= WORK TO BE COMPLETED =
In the records below, find the line that contains "succ n ih =>" and the line that contains "theorem wordOfBytes_eq_ofDigits (bs". Set down exactly those lines and every line between them, and nothing more.

* * *

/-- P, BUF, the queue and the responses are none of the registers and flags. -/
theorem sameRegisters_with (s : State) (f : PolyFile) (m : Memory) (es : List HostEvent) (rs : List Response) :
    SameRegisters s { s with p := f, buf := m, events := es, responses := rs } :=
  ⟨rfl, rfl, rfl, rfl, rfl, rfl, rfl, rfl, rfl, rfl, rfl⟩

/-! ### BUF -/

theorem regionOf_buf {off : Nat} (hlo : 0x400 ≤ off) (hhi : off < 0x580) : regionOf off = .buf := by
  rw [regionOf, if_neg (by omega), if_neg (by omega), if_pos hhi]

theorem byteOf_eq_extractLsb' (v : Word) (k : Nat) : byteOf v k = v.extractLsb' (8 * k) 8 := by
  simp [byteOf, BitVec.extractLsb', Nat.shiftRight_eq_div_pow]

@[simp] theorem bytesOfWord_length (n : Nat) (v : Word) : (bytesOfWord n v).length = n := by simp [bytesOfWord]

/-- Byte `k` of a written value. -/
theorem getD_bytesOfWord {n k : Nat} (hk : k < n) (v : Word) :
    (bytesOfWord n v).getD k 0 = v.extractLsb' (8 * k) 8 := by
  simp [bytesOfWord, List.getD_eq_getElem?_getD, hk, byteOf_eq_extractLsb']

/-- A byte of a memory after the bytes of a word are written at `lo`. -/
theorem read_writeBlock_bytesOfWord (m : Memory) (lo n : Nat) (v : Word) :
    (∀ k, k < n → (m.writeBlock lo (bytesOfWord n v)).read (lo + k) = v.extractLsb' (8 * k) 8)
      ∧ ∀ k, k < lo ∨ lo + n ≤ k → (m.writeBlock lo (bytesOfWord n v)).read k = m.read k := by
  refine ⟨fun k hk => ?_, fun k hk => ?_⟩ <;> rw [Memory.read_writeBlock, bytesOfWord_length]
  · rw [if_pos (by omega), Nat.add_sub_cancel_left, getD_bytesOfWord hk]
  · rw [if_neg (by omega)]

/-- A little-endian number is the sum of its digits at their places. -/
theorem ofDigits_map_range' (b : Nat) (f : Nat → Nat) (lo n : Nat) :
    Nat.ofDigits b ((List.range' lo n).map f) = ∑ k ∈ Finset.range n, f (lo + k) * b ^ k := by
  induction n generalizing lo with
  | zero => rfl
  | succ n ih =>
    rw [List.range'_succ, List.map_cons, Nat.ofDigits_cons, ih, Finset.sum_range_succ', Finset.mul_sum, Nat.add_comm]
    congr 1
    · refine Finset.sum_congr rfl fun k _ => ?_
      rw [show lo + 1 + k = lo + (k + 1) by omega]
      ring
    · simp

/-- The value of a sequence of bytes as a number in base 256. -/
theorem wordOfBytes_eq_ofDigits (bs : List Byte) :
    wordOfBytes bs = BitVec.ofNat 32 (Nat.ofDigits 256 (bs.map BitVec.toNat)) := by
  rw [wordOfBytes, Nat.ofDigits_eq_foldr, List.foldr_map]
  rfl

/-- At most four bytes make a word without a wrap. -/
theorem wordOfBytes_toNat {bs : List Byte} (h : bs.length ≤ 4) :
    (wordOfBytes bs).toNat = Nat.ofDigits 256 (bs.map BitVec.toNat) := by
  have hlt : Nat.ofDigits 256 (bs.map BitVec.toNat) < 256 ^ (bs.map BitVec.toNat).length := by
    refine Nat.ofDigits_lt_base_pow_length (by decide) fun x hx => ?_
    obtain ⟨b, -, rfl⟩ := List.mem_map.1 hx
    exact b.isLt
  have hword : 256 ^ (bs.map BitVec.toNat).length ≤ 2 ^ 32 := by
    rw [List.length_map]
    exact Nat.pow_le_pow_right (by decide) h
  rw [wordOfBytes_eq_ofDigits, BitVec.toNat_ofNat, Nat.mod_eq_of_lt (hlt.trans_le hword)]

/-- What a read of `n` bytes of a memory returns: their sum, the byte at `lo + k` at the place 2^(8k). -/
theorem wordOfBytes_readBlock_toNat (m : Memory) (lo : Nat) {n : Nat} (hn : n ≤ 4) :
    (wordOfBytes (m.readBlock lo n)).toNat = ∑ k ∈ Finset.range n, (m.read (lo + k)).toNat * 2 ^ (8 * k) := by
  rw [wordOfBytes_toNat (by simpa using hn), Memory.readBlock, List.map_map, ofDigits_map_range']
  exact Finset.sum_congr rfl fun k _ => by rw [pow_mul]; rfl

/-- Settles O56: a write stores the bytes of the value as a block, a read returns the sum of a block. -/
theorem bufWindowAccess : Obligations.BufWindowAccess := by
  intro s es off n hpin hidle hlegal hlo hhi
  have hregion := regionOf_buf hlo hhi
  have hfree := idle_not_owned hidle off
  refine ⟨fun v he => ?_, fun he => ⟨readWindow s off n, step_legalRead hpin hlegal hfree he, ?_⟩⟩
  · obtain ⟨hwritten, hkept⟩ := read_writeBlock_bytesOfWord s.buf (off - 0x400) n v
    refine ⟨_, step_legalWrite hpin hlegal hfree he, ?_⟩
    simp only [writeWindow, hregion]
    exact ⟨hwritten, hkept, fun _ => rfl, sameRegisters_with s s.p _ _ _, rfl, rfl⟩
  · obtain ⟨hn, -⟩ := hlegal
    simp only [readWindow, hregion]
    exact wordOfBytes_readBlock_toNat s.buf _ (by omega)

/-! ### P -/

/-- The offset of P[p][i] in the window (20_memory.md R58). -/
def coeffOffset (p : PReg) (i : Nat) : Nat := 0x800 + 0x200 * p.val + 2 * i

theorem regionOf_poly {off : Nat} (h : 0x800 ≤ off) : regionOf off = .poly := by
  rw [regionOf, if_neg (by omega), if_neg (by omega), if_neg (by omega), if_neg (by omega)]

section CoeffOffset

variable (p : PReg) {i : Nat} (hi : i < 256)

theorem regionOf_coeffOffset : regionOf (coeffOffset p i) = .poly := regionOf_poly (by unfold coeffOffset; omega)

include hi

* * *

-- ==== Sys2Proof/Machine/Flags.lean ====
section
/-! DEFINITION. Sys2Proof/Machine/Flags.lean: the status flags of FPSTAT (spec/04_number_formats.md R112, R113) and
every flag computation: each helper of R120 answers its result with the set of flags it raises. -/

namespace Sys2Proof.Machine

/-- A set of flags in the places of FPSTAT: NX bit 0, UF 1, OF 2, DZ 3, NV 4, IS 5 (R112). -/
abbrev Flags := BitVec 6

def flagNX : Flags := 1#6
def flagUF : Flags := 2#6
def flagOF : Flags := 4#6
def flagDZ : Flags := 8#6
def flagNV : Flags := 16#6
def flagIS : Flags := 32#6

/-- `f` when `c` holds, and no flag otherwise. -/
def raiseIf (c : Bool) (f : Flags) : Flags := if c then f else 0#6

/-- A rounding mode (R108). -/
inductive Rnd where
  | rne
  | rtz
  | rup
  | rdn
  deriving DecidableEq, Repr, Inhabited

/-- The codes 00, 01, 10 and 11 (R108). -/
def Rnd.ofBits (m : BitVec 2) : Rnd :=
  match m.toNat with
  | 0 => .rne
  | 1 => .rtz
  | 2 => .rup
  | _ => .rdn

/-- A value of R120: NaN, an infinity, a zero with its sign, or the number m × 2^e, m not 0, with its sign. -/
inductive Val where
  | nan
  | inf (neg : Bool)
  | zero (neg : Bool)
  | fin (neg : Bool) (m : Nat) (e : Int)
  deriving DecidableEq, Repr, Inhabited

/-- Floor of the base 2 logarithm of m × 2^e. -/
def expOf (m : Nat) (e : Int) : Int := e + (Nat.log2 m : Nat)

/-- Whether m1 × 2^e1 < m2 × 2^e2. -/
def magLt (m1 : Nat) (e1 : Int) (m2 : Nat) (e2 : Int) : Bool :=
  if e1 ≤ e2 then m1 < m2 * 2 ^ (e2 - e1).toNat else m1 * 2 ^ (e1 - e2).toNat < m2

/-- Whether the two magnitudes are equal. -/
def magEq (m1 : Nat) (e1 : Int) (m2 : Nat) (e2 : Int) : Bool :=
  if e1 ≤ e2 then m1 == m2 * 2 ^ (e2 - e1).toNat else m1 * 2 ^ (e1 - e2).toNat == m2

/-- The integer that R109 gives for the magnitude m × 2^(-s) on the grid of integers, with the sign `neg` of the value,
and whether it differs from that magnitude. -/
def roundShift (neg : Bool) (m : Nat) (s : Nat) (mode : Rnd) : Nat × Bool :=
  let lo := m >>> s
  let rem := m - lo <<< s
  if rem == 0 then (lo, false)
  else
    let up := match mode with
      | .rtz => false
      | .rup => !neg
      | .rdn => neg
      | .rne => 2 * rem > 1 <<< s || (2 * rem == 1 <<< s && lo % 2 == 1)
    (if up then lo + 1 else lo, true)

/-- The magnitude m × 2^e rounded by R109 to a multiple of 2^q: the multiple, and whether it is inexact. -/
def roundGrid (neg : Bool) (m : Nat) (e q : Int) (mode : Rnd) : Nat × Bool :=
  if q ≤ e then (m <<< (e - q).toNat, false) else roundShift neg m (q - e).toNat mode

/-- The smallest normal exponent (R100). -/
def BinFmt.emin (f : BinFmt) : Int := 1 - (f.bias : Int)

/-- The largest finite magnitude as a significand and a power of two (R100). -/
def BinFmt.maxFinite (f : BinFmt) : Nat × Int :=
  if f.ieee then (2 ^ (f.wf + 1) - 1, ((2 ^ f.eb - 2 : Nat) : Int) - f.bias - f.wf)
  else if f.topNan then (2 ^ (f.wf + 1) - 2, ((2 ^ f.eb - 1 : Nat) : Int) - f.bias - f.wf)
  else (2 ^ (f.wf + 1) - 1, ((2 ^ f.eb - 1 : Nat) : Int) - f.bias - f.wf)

* * *

= TASK RESULT =
  | succ n ih =>
    rw [List.range'_succ, List.map_cons, Nat.ofDigits_cons, ih, Finset.sum_range_succ', Finset.mul_sum, Nat.add_comm]
    congr 1
    · refine Finset.sum_congr rfl fun k _ => ?_
      rw [show lo + 1 + k = lo + (k + 1) by omega]
      ring
    · simp

/-- The value of a sequence of bytes as a number in base 256. -/
theorem wordOfBytes_eq_ofDigits (bs : List Byte) :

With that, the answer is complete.